### EXERCISE DESCRIPTION
Scan the listing and copy each line where the word "codeGetAxisX" is present.

────────

-- ==== Sys2Proof/Machine/Axes.lean ====
section
/-! DEFINITION. GET_AXES, GET_AXIS_X, GET_AXIS_Y, GET_AXIS_Z (44_axes.md). -/

namespace Sys2Proof.Machine

/-- The shape the four commands share: one fresh 9-byte block read (R183 to R186), then a value of the decoded
lanes. -/
def codeAxesRead (value : Int × Int × Int → Value) (d : DevAddr) : Code
  | 0, [] => .txn (.rdBlk d regAxes 9)
  | 1, ds =>
    match decodeAxes ds with
    | some lanes => .ret (value lanes)
    | none => .offPath
  | _, _ => .offPath

/-- The pseudocode of R183. -/
def codeGetAxes : DevAddr → Code := codeAxesRead fun lanes => .axes lanes.1 lanes.2.1 lanes.2.2

/-- GET_AXES, R183. -/
def execGetAxes (s : State) : Host.Outcome State Fault Refusal :=
  s.command (encode .getAxes) (codeGetAxes s.devAddr)

/-- The pseudocode of R184. -/
def codeGetAxisX : DevAddr → Code := codeAxesRead fun lanes => .int20 lanes.1

/-- GET_AXIS_X, R184. -/
def execGetAxisX (s : State) : Host.Outcome State Fault Refusal :=
  s.command (encode .getAxisX) (codeGetAxisX s.devAddr)

/-- The pseudocode of R185. -/
def codeGetAxisY : DevAddr → Code := codeAxesRead fun lanes => .int20 lanes.2.1

/-- GET_AXIS_Y, R185. -/
def execGetAxisY (s : State) : Host.Outcome State Fault Refusal :=
  s.command (encode .getAxisY) (codeGetAxisY s.devAddr)

/-- The pseudocode of R186. -/
def codeGetAxisZ : DevAddr → Code := codeAxesRead fun lanes => .int20 lanes.2.2

/-- GET_AXIS_Z, R186. -/
def execGetAxisZ (s : State) : Host.Outcome State Fault Refusal :=
  s.command (encode .getAxisZ) (codeGetAxisZ s.devAddr)

end Sys2Proof.Machine
end

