-- ==== Sys2Proof/Tests/Slice0.lean ====
section
/-! SUPPORT. The model's own tests and the witnesses of the obligations' hypotheses. Expected values come from
95_test_vectors.md (the row is named) or from the rule named; words are written out from R60 and R62. -/

namespace Sys2Proof.Tests

open Sys2Proof.Machine

/-! ## Helpers -/

/-- A state of the codec at 0x1D. -/
def st (seq : SeqState) (mem : Memory) (host : List CmdWord) (env : List Turn) : State :=
  { devAddr := 0x1D, seq := seq, mem := mem, trace := [], host := host, env := env, draws := 0 }

/-- The sensor's registers, the first at `r`. -/
def regs (r : Nat) (bs : List Byte) : Memory := bs.mapIdx fun i b => (0x1D00 + r + i, b)

/-- A turn that serves, with no step of its own: the reference environment of R49. -/
def serve : Turn := ⟨[], .serve⟩

/-- A turn that fails. -/
def failWith (left : Byte) : Turn := ⟨[], .fail left⟩

/-- The outcome is a next state that satisfies `p`. -/
def nextSat (o : Host.Outcome State Fault Refusal) (p : State → Bool) : Bool :=
  match o with
  | .next t => p t
  | .fault _ => false
  | .refused _ => false

theorem of_nextSat {o : Host.Outcome State Fault Refusal} {p : State → Bool} (h : nextSat o p = true) :
    ∃ t, o = .next t ∧ p t = true := by
  cases o <;> simp_all [nextSat]

/-- One step of `i` in a `Busy` state with word `w` after `buf`, on the registers `mem`, the turn being `t`. -/
def busyStep (i : Instr) (w : CmdWord) (buf : List Byte) (mem : Memory) (t : Turn) : Host.Outcome State Fault Refusal :=
  exec i (st (.busy w buf.length buf) mem [] [t])

/-- The step ends the command with `r` and leaves the registers `mem`. -/
def endsWith (o : Host.Outcome State Fault Refusal) (r : Result) (mem : Memory) : Bool :=
  nextSat o fun t => t.seq == .idle && t.trace.getLast? == some (.res r) && t.mem == mem

/-! ## Well-formedness (R61) -/

theorem test_wellFormed_operand : operandInRange 0 = true ∧ operandInRange 255 = true ∧ operandInRange (-1) = false ∧
    operandInRange 256 = false := by decide

theorem test_wellFormed_setRange : HostCall.wellFormed (.setRange (-1)) = false ∧
    HostCall.wellFormed (.setRange 256) = false ∧ HostCall.wellFormed (.setRange 255) = true := by decide

theorem test_wellFormed_setFilter : HostCall.wellFormed (.setLowpassFilter (-1)) = false ∧
    HostCall.wellFormed (.setLowpassFilter 256) = false ∧ HostCall.wellFormed (.setLowpassFilter 0) = true := by decide

theorem test_wellFormed_plain : HostCall.wellFormed (.plain (.setRange 1)) = false ∧
    HostCall.wellFormed (.plain (.setFilter 1)) = false ∧ HostCall.wellFormed (.plain .beginCmd) = true := by decide

theorem test_encodeCall_refuses : encodeCall (.setRange 256) = none ∧ encodeCall (.plain (.setFilter 1)) = none ∧
    encodeCall (.setRange 255) = some 0x11FF := by decide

────────

### SOLUTION TO THE EXERCISE
def codeGetAxisX : DevAddr → Code := codeAxesRead fun lanes => .int20 lanes.1
  s.command (encode .getAxisX) (codeGetAxisX s.devAddr)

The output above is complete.